-- ==== Sys2Proof/Machine/Reclaim.lean ====
section
/-! DEFINITION. The Reclaim Engine: demands, choice of a victim, the victim walk, the tail sweep, the
drain, abandonment, and the TIDY's progress (R118 to R126, R134, R135). -/

namespace Sys2Proof.Machine

/-- Change the Sector Manager. -/
def State.modManager (f : SectorManager → SectorManager) (s : State) : State := { s with sm := f s.sm }

/-- Change the Log Writer. -/
def State.modWriter (f : LogWriter → LogWriter) (s : State) : State := { s with lw := f s.lw }

/-- Change the Array Controller. -/
def State.modArray (f : ArrayCtl → ArrayCtl) (s : State) : State := { s with arr := f s.arr }

/-- The store is mounted and no FORMAT runs: the states in which the Reclaim Engine and the Erase
Batch act (R116, R142, R146). -/
def State.storeActive (s : State) : Bool :=
  match s.dev.state with
  | .online | .readOnly | .draining => true
  | .mounting | .unformatted | .formatting => false

/-! ## Demands (R118) -/

/-- The numbers by which the low-space latch is evaluated: ERASED, STALE and ERASING (R118). -/
def State.latchNumbers (s : State) : Nat × Nat × Nat := (s.count .erased, s.count .stale, s.count .erasing)

/-- The low-space latch is evaluated, by the numbers as they stand (R118), while FORMATTING too, where no victim is
taken (R146). Before mount has completed and in UNFORMATTED there is no store to evaluate it for, and no sector
changes its state (R116, R142). -/
def State.judgeLatch (s : State) : State :=
  let latch : Bool :=
    if 6 ≤ s.count .erased + s.count .stale + s.count .erasing then false
    else if s.count .erased ≤ 4 then true
    else s.sm.lowSpace
  if s.storeActive ∨ s.dev.state = .formatting then
    s.modManager (fun m => { m with lowSpace := latch, latchFor := s.latchNumbers })
  else s

/-- The low-space latch is evaluated if one of its numbers has changed (R118, log 33). -/
def State.evalLatch (s : State) : State := if s.sm.latchFor = s.latchNumbers then s else s.judgeLatch

/-- The TIDY list has sectors left (R118). -/
def State.tidyLeft (s : State) : Bool := s.sm.tidy.any (fun t => !t.list.isEmpty)

/-! ## Choice of a victim (R119) -/

/-- The scrub preference (R115, R119). -/
def SectorEntry.scrub (e : SectorEntry) : Bool := decide (4 ≤ e.corrected)

/-- Draining the sector wins space (R119). -/
def SectorEntry.worthDraining (e : SectorEntry) : Bool := decide (0 < e.dead ∨ e.live = 0)

/-- The first of two candidates: most dead bytes, then lower erase count, then lower number (R119).
`a` has the lower number. -/
def betterVictim (table : List SectorEntry) (a b : Nat) : Nat :=
  let x := table.getD a SectorEntry.initial
  let y := table.getD b SectorEntry.initial
  if y.dead < x.dead then a
  else if x.dead < y.dead then b
  else if y.eraseCount < x.eraseCount then b
  else a

/-- The best of candidates in rising number. -/
def bestVictim (table : List SectorEntry) : List Nat → Option Nat
  | [] => none
  | n :: rest => some (rest.foldl (betterVictim table) n)

/-- The candidates by the demands: all FULL sectors, or those of the TIDY list when it alone demands
(R119). -/
def State.candidates (s : State) : List Nat :=
  let full := sectorsWhere SectorEntry.isFull s.sm.table
  if s.sm.lowSpace || s.sm.hostStall then full
  else match s.sm.tidy with
    | some t => full.filter (fun n => t.list.contains n)
    | none => []

/-- The victim R119 chooses, if any candidate qualifies. -/
def State.victim? (s : State) : Option Nat :=
  match bestVictim s.sm.table (s.candidates.filter (fun n => (s.sector n).scrub)) with
  | some n => some n
  | none => bestVictim s.sm.table (s.candidates.filter (fun n => (s.sector n).worthDraining))

/-! ## The walk -/

/-- The walk asks for a read of its victim in class 2 (R108, R120). -/
def State.walkAsks (victim offset words : Nat) : State → State :=
  State.modArray (fun a => { a with walks := a.walks ++
    [{ who := .reclaim, sector := victim, offset := offset, words := words, discard := false }] })

/-- Words of a header read at an offset: two, or one at the last word of the sector (log 12). -/
def headerWords (offset : Nat) : Nat := min 2 ((Config.sectorBytes - offset) / 8)

/-- The walk goes on at an offset with a read of the header words (R120). -/
def State.walkAt (w : Walk) (offset : Nat) (s : State) : State :=
  (s.modManager (fun m => { m with walk := some { w with offset := offset, phase := .header } })).walkAsks
    w.victim offset (headerWords offset)

/-- A FULL sector becomes the victim and the walk begins (R119, R131). -/
def State.startWalk (victim : Nat) (s : State) : State :=
  let forTidy := s.sm.tidy.any (fun t => t.list.contains victim)
  let s1 := s.modSector victim (fun e => { e with state := .reclaiming })
  let s2 := s1.modManager (fun m => { m with engine := .walking, tidy := m.tidy.map (fun t =>
    { t with list := t.list.filter (fun n => n != victim) }) })
  s2.walkAt { victim := victim, offset := 16, phase := .header, sweep := false, forTidy := forTidy } 16

/-- A victim is chosen when the engine is IDLE and reclaim has demand (R118, R119). -/
def State.chooseVictim (s : State) : State :=
  if s.storeActive ∧ s.sm.engine = .idle ∧ (s.sm.lowSpace ∨ s.sm.hostStall ∨ s.tidyLeft) then
    match s.victim? with
    | some n => s.startWalk n
    | none => s
  else s

/-- The victim is drained: STALE, at the tail of the stale order, the engine IDLE (R125, R127). A TIDY
the victim counts for counts it (R135). -/
def State.drain (w : Walk) (s : State) : State :=
  (s.modSector w.victim (fun e => { e with state := .stale, openGen := none })).modManager (fun m =>
    { m with engine := .idle, walk := none, staleOrder := m.staleOrder ++ [w.victim],
             tidy := m.tidy.map (fun t => if w.forTidy then { t with drained := t.drained + 1 } else t) })

/-- The lowest offset above a bound that some durable part names in a sector, with its record length
(R124). -/
def nextNamed (sector bound : Nat) (es : List Entry) : Option (Nat × Nat) :=
  es.foldl (fun best e =>
    match e.durable with
    | some d =>
      if d.sector = sector ∧ bound < d.offset then
        match best with
        | some (o, n) => if d.offset < o then some (d.offset, d.recLen) else some (o, n)
        | none => some (d.offset, d.recLen)
      else best
    | none => best) none

/-- The tail sweep asks for the next live record beyond the last offset handled, or ends the walk
(R124, R125). -/
def State.sweepFrom (w : Walk) (bound : Nat) (s : State) : State :=
  match nextNamed w.victim bound s.dir.entries with
  | some (offset, len) =>
    let w' : Walk := { w with offset := offset, phase := .sweepRead, sweep := true }
    (s.modManager (fun m => { m with walk := some w' })).walkAsks w.victim offset (len / 8)
  | none => s.drain w

/-- The record at the walk's offset has been decided, and the walk moves to `next`: the next record,
the sweep's next question, or the end of the data area (R120, R121, R124). -/
def State.walkOn (w : Walk) (next : Nat) (s : State) : State :=
  if w.sweep then s.sweepFrom w w.offset
  else if Config.sectorBytes ≤ next then s.drain w
  else s.walkAt w next

/-- A record is handed to the relocation lane with its source location, and the walk waits (R95, R121,
R123). -/
def State.handCopy (w : Walk) (r : Record) (next : Nat) (s : State) : State :=
  (s.modManager (fun m => { m with walk := some { w with phase := .copying next } })).modWriter (fun l =>
    { l with relocLane := some { record := r, sector := w.victim, offset := w.offset } })

/-- The relocated copy of a record: group fields clear (R7). -/
def Record.copy (r : Record) : Record := { r with group := none }

/-- A valid record is passed if dead, dropped if it is a TOMBSTONE that is its key's only counted copy
with nothing queued, and copied otherwise (R120 to R122). -/
def State.decideValid (w : Walk) (r : Record) (s : State) : State :=
  let next := w.offset + r.bytes
  match s.entry r.key with
  | some e =>
    if e.namesPlace w.victim w.offset ∧ ¬ (r.kind = .tombstone ∧ e.queued = 0 ∧ e.flashCopies = 1) then
      (s.passRecord r.key w.victim).handCopy w r.copy next
    else (s.passRecord r.key w.victim).walkOn w next
  | none => s.walkOn w next

/-- The LOSS record of an entry's unreadable version (R7, R123). -/
def lossRecord (e : Entry) (d : DurablePart) : Record :=
  { kind := .loss, key := e.key, value := [], seq := d.seq, group := none }

/-- The record at the walk's offset is invalid, or its header word A reads as all ones at a named
place: the version is marked lost and a LOSS record handed in, or the tail sweep begins (R123, R124). -/
def State.decideInvalid (w : Walk) (s : State) : State :=
  match entryAt w.victim w.offset s.dir.entries with
  | some e =>
    match e.durable with
    | some d => (s.markLost e d).handCopy w (lossRecord e d) (w.offset + d.recLen)
    | none => s
  | none => s.sweepFrom w w.offset

/-- A sweep's read has completed: handled as a live record when it is valid and matches the entry that
names it, as lost otherwise; a record no entry names any more is passed as dead (R124, log 13). -/
def State.decideSwept (w : Walk) (words : List RawWord) (s : State) : State :=
  match entryAt w.victim w.offset s.dir.entries, validRecord words w.offset with
  | some e, some r =>
    if r.key = e.key ∧ e.durable.any (fun d => d.seq == r.seq) then s.decideValid w r else s.decideInvalid w
  | some _, none => s.decideInvalid w
  | none, some r => (s.passRecord r.key w.victim).walkOn w (w.offset + r.bytes)
  | none, none => s.walkOn w w.offset

/-- A reclaim read completes with these words (R120). -/
def State.walkRead (words : List RawWord) (s : State) : State :=
  match s.sm.walk with
  | none => s
  | some w =>
    match w.phase with
    | .header =>
      if (words.head?.any RawWord.allOnes) ∧ (entryAt w.victim w.offset s.dir.entries).isNone then s.drain w
      else
        match headerWithin words w.offset with
        | some h =>
          (s.modManager (fun m => { m with walk := some { w with phase := .body words } })).walkAsks
            w.victim (w.offset + 16) (h.bytes / 8 - 2)
        | none => s.decideInvalid w
    | .body hdr =>
      match validRecord (hdr ++ words) w.offset with
      | some r => s.decideValid w r
      | none => s.decideInvalid w
    | .sweepRead => s.decideSwept w words
    | .copying _ => s

/-- The outstanding copy has completed: the walk goes on (R121, R123). -/
def State.copyDone (s : State) : State :=
  match s.sm.walk with
  | some w =>
    match w.phase with
    | .copying next => s.walkOn w next
    | .header | .body _ | .sweepRead => s
  | none => s

/-! ## Abandonment (R104, R126) -/

/-- The relocation record is dropped: the walk is abandoned, the victim stays RECLAIMING, an active
TIDY is answered MEDIA_FAULT, and the device enters READ_ONLY from ONLINE or DRAINING (R104, R126,
R135). -/
def State.dropRelocation (s : State) : State :=
  let s1 := s.modWriter (fun l => { l with relocLane := none, relocFailures := 0 })
  let s2 := s1.modManager (fun m => { m with engine := .abandoned, walk := none, relocStall := false, tidy := none })
  let s3 := match s.sm.tidy with
    | some t => s2.answer t.tag .mediaFault (le 1 t.drained)
    | none => s2
  s3.toReadOnly

/-! ## TIDY (R134, R135) -/

/-- The TIDY's list: FULL sectors at or over the threshold (R134). -/
def tidyList (threshold : Nat) (table : List SectorEntry) : List Nat :=
  sectorsWhere (fun e => e.isFull && decide (threshold * Config.dataArea ≤ e.dead * 100)) table

/-- An active TIDY is finished once its list is empty and no sector taken from it is RECLAIMING
(R135). -/
def State.finishTidy (s : State) : State :=
  match s.sm.tidy with
  | some t =>
    if t.list = [] ∧ ¬ s.sm.walk.any (fun w => w.forTidy) then
      (s.modManager (fun m => { m with tidy := none })).answer t.tag .ok (le 1 t.drained)
    else s
  | none => s

end Sys2Proof.Machine
end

▬▬▬

*WHAT IS NEEDED*
Retype the records above, but only those lines that fall between the line containing "else (s.passRecord r.key" and the line containing "def lossRecord (e", with both of those lines included, exactly as written.

*WRITTEN ANSWER*
    else (s.passRecord r.key w.victim).walkOn w next
  | none => s.walkOn w next

/-- The LOSS record of an entry's unreadable version (R7, R123). -/
def lossRecord (e : Entry) (d : DurablePart) : Record :=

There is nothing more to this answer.